#### DATA RECORDS ####
/-- The set of the kinds whose bit is set is the byte itself (R209). -/
theorem setByte_bits (b : Byte) : setByte (allKinds.filter fun k => b.getLsbD k.val) = b.toNat := by
  have hany : ∀ n < 8, ((allKinds.filter fun k => b.getLsbD k.val).any fun m => m.val == n) = b.getLsbD n := by
    intro n hn
    rw [Bool.eq_iff_iff, List.any_eq_true]
    constructor
    · rintro ⟨m, hm, hmn⟩
      rw [← beq_iff_eq.mp hmn]
      exact (List.mem_filter.mp hm).2
    · exact fun h => ⟨⟨n, hn⟩, List.mem_filter.mpr ⟨mem_allKinds _, h⟩, beq_self_eq_true _⟩
  have hsum : setByte (allKinds.filter fun k => b.getLsbD k.val) =
      (List.range 8).foldl (fun acc n => acc + 2 ^ n * (b.toNat / 2 ^ n % 2)) 0 :=
    List.foldl_ext _ _ _ fun acc n hn => by rw [hany n (List.mem_range.mp hn), bit_weight]
  have hb := b.isLt
  rw [hsum, show List.range 8 = [0, 1, 2, 3, 4, 5, 6, 7] from rfl]
  simp only [List.foldl_cons, List.foldl_nil]
  omega

/-- The masked set after MASK PROMPT is the one given (R190, R209). -/
theorem Arbiter.maskedSet_setMasks (a : Arbiter) (masked : Byte) :
    setByte (a.setMasks masked).maskedSet = masked.toNat := by
  simpa [Arbiter.maskedSet] using setByte_bits masked

theorem Ev.maskPrompt_of_no_display {e : Ev} {display : Nat} {masked : Byte} (h : 1 < display) :
    e.maskPrompt display masked = e.refuse .range := by
  simp [Ev.maskPrompt, displayOf_none h]

theorem Ev.maskPrompt_of_display {e : Ev} {display : Nat} {masked : Byte} {d : Fin 2} (h : d.val = display) :
    e.maskPrompt display masked = (e.on fun s => s.modArbiter d fun a => a.setMasks masked).ok fun s =>
      [.num 1 (setByte (s.arbiters[d]).maskedSet)] := by
  simp [Ev.maskPrompt, displayOf_val h]

theorem exec_maskPrompt : ∀ tag display masked s,
    exec (.maskPrompt tag display masked) s = execMaskPrompt tag display masked s := by
  intros; rfl

theorem exec_maskPrompt_ready {tag : Word16} {display masked : Byte} {s : State} (ready : s.portCReady = true) :
    exec (.maskPrompt tag display masked) s =
      .next (((Ev.start s).maskPrompt display.toNat masked).close tag 0x29) := by
  rw [exec_maskPrompt, execMaskPrompt, command_ready ready]

/-- MASK PROMPT of a display there is: the state at the close of its event, which answers with the set given. -/
theorem exec_maskPrompt_ok {tag : Word16} {display masked : Byte} {s u : State} {d : Fin 2}
    (ready : s.portCReady = true) (hd : d.val = display.toNat)
    (hu : ((Ev.start s).on fun s => s.modArbiter d fun a => a.setMasks masked).close = u)
    (he : (u.arbiters[d]).entries = ((s.arbiters[d]).setMasks masked).entries) :
    exec (.maskPrompt tag display masked) s = .next (u.respond tag 0x29 .ok [.num 1 masked.toNat]) := by
  have hset : (u.arbiters[d]).maskedSet = ((s.arbiters[d]).setMasks masked).maskedSet := by
    simp only [Arbiter.maskedSet, he]
  rw [exec_maskPrompt_ready ready, Ev.maskPrompt_of_display hd, Reply.close_ok, hu, hset,
    Arbiter.maskedSet_setMasks]

/-! ### ORDER PROMPT (R191) -/

/-- The order that ORDER PROMPT gives an arbiter (R191). -/
def Arbiter.setOrder (a : Arbiter) (lowest : Fin 8) (rotate : Bool) : Arbiter :=
  { a with lowest := lowest, autoRotate := rotate }

/-- The cycle of R186 reads every kind, whichever is the lowest. -/
theorem mem_cycle (lowest k : Fin 8) :
    k ∈ [1, 2, 3, 4, 5, 6, 7, 8].map fun n => Fin.ofNat 8 (lowest.val + n) := by
  revert lowest k
  decide

theorem Arbiter.eligible_eq_nil_iff (a : Arbiter) : a.eligible = [] ↔ ∀ k, a.isEligible k = false := by
  simp only [Arbiter.eligible, List.filter_eq_nil_iff, Bool.not_eq_true]
  exact ⟨fun h k => h k (mem_cycle a.lowest k), fun h k _ => h k⟩

/-- With an empty stack no priority is compared, so another order leaves the eligible set empty or not empty as
it was (R187). -/
theorem Arbiter.eligible_setOrder_eq_nil {a : Arbiter} (lowest : Fin 8) (rotate : Bool) (hs : a.stack = [])
    (h : a.eligible = []) : (a.setOrder lowest rotate).eligible = [] := by
  rw [Arbiter.eligible_eq_nil_iff] at h ⊢
  intro k
  simpa [Arbiter.isEligible, Arbiter.setOrder, hs] using h k

theorem Ev.orderPrompt_of_range {e : Ev} {display lowest rotate : Nat}
    (h : 1 < display ∨ 7 < lowest ∨ 1 < rotate) : e.orderPrompt display lowest rotate = e.refuse .range := by
  rcases h with h | h | h
  · simp [Ev.orderPrompt, displayOf_none h]
  · simp [Ev.orderPrompt, kindOf_none h]
  · unfold Ev.orderPrompt
    split
    · rw [if_pos h]
    · rfl

theorem Ev.orderPrompt_of_stack_ne_nil {e : Ev} {display lowest rotate : Nat} {d : Fin 2} {k : Fin 8}
    (hd : d.val = display) (hk : k.val = lowest) (hr : rotate ≤ 1) (hs : (e.now.arbiters[d]).stack ≠ []) :
    e.orderPrompt display lowest rotate = e.refuse .busy := by
  simp only [Ev.orderPrompt, displayOf_val hd, kindOf_val hk]
  rw [if_neg (Nat.not_lt.mpr hr), if_pos hs]

theorem Ev.orderPrompt_of_stack_nil {e : Ev} {display lowest rotate : Nat} {d : Fin 2} {k : Fin 8}
    (hd : d.val = display) (hk : k.val = lowest) (hr : rotate ≤ 1) (hs : (e.now.arbiters[d]).stack = []) :
    e.orderPrompt display lowest rotate =
      (e.on fun s => s.modArbiter d fun a => a.setOrder k (rotate == 1)).ok
        fun s => [.num 1 (s.arbiters[d]).lowest.val, flag (s.arbiters[d]).autoRotate] := by
  simp only [Ev.orderPrompt, displayOf_val hd, kindOf_val hk]
  rw [if_neg (Nat.not_lt.mpr hr), if_neg (not_not.mpr hs)]
  rfl

theorem exec_orderPrompt : ∀ tag display lowest rotate s,
    exec (.orderPrompt tag display lowest rotate) s = execOrderPrompt tag display lowest rotate s := by
  intros; rfl

theorem exec_orderPrompt_ready {tag : Word16} {display lowest rotate : Byte} {s : State}
    (ready : s.portCReady = true) : exec (.orderPrompt tag display lowest rotate) s =
      .next (((Ev.start s).orderPrompt display.toNat lowest.toNat rotate.toNat).close tag 0x2A) := by
  rw [exec_orderPrompt, execOrderPrompt, command_ready ready]

theorem exec_orderPrompt_busy {tag : Word16} {display lowest rotate : Byte} {s : State} {d : Fin 2} {k : Fin 8}
    (ready : s.portCReady = true) (hd : d.val = display.toNat) (hk : k.val = lowest.toNat)
    (hr : rotate.toNat ≤ 1) (hs : (s.arbiters[d]).stack ≠ []) :
    exec (.orderPrompt tag display lowest rotate) s = .next (s.respond tag 0x2A .busy []) := by
  rw [exec_orderPrompt_ready ready, Ev.orderPrompt_of_stack_ne_nil hd hk hr hs, Reply.close_start_refuse]

theorem byte_toNat_beq_one (b : Byte) : (b.toNat == 1) = (b == 1) := by
  rw [Bool.eq_iff_iff, beq_iff_eq, beq_iff_eq]
  exact ⟨fun h => byte_ext h, fun h => congrArg BitVec.toNat h⟩

/-- A byte of 0 or 1 read as a flag and written back. -/
theorem flag_byte {b : Byte} (h : b.toNat ≤ 1) : flag (b == 1) = .num 1 b.toNat := by
  rw [← byte_toNat_beq_one, flag]
  rcases Nat.le_one_iff_eq_zero_or_eq_one.mp h with h0 | h1
  · simp [h0]
  · simp [h1]

theorem exec_orderPrompt_ok {tag : Word16} {display lowest rotate : Byte} {s : State} {d : Fin 2} {k : Fin 8}
    (ready : s.portCReady = true) (hd : d.val = display.toNat) (hk : k.val = lowest.toNat)
    (hr : rotate.toNat ≤ 1) (hs : (s.arbiters[d]).stack = []) :
    exec (.orderPrompt tag display lowest rotate) s = .next (
      (s.modArbiter d fun a => a.setOrder k (rotate == 1)).respond tag 0x2A .ok
        [.num 1 k.val, .num 1 rotate.toNat]) := by
  have hclose := Ev.close_modArbiter_of_not_opened (s := s) (d := d)
    (f := fun a => a.setOrder k (rotate == 1)) (Arbiter.eligible_setOrder_eq_nil k _ hs)
  rw [exec_orderPrompt_ready ready, Ev.orderPrompt_of_stack_nil hd hk hr hs, byte_toNat_beq_one, Reply.close_ok,
    hclose]
  simp only [Fin.getElem_fin, State.modArbiter_get_self, Arbiter.setOrder, flag_byte hr]

/-! ### The obligation -/

/-- Settles O37, from the close of an event that changes one arbiter: MASK PROMPT by whether the new masks open the
eligible set, ORDER PROMPT by its checks. -/
theorem maskAndOrderPrompt : Obligations.MaskAndOrderPrompt := by
  intro tag display masked lowest rotate s ready
  refine ⟨fun h => ?_, fun h => ?_, fun d hd => ⟨?_, fun k hk hr => ⟨?_, ?_⟩⟩⟩
  · rw [exec_maskPrompt_ready ready, Ev.maskPrompt_of_no_display h, Reply.close_start_refuse]
  · rw [exec_orderPrompt_ready ready, Ev.orderPrompt_of_range h, Reply.close_start_refuse]
  · by_cases opens : (s.arbiters[d]).eligible = [] ∧ ((s.arbiters[d]).setMasks masked).eligible ≠ []
    · have ⟨hb, hn⟩ := opens
      have hself := State.modArbiter_get_self s d fun a => (a.setMasks masked).reportEligible
      have hentries := congrArg Arbiter.entries hself
      exact ⟨_, (s.arbiters[d]).setMasks masked,
        exec_maskPrompt_ok ready hd (Ev.close_modArbiter_of_opened hb hn) hentries, rfl,
        fun c hc => State.modArbiter_get_ne s d c (fun a => (a.setMasks masked).reportEligible) hc.symm, rfl,
        Arbiter.setMasks_entries_get _ _, fun h => absurd opens h, fun _ _ => ⟨mem_pendingWith _ _, hself⟩⟩
    · have hquiet : (s.arbiters[d]).eligible = [] → ((s.arbiters[d]).setMasks masked).eligible = [] :=
        fun hb => not_not.mp fun hn => opens ⟨hb, hn⟩
      have hself := State.modArbiter_get_self s d fun a => a.setMasks masked
      exact ⟨_, (s.arbiters[d]).setMasks masked,
        exec_maskPrompt_ok ready hd (Ev.close_modArbiter_of_not_opened hquiet) (congrArg Arbiter.entries hself), rfl,
        fun c hc => State.modArbiter_get_ne s d c _ hc.symm, rfl, Arbiter.setMasks_entries_get _ _,
        fun _ => ⟨hself, rfl⟩, fun hb hn => absurd ⟨hb, hn⟩ opens⟩
  · exact exec_orderPrompt_busy ready hd hk hr
  · exact exec_orderPrompt_ok ready hd hk hr

end Sys2Proof.Machine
####
REQUIRED ACTION >> Extract the lines above, from the first one through the one containing "[.num 1 (setByte", and return only those, unchanged.

SOLUTION TO THIS PROBLEM >>
/-- The set of the kinds whose bit is set is the byte itself (R209). -/
theorem setByte_bits (b : Byte) : setByte (allKinds.filter fun k => b.getLsbD k.val) = b.toNat := by
  have hany : ∀ n < 8, ((allKinds.filter fun k => b.getLsbD k.val).any fun m => m.val == n) = b.getLsbD n := by
    intro n hn
    rw [Bool.eq_iff_iff, List.any_eq_true]
    constructor
    · rintro ⟨m, hm, hmn⟩
      rw [← beq_iff_eq.mp hmn]
      exact (List.mem_filter.mp hm).2
    · exact fun h => ⟨⟨n, hn⟩, List.mem_filter.mpr ⟨mem_allKinds _, h⟩, beq_self_eq_true _⟩
  have hsum : setByte (allKinds.filter fun k => b.getLsbD k.val) =
      (List.range 8).foldl (fun acc n => acc + 2 ^ n * (b.toNat / 2 ^ n % 2)) 0 :=
    List.foldl_ext _ _ _ fun acc n hn => by rw [hany n (List.mem_range.mp hn), bit_weight]
  have hb := b.isLt
  rw [hsum, show List.range 8 = [0, 1, 2, 3, 4, 5, 6, 7] from rfl]
  simp only [List.foldl_cons, List.foldl_nil]
  omega

/-- The masked set after MASK PROMPT is the one given (R190, R209). -/
theorem Arbiter.maskedSet_setMasks (a : Arbiter) (masked : Byte) :
    setByte (a.setMasks masked).maskedSet = masked.toNat := by
  simpa [Arbiter.maskedSet] using setByte_bits masked

theorem Ev.maskPrompt_of_no_display {e : Ev} {display : Nat} {masked : Byte} (h : 1 < display) :
    e.maskPrompt display masked = e.refuse .range := by
  simp [Ev.maskPrompt, displayOf_none h]

theorem Ev.maskPrompt_of_display {e : Ev} {display : Nat} {masked : Byte} {d : Fin 2} (h : d.val = display) :
    e.maskPrompt display masked = (e.on fun s => s.modArbiter d fun a => a.setMasks masked).ok fun s =>
      [.num 1 (setByte (s.arbiters[d]).maskedSet)] := by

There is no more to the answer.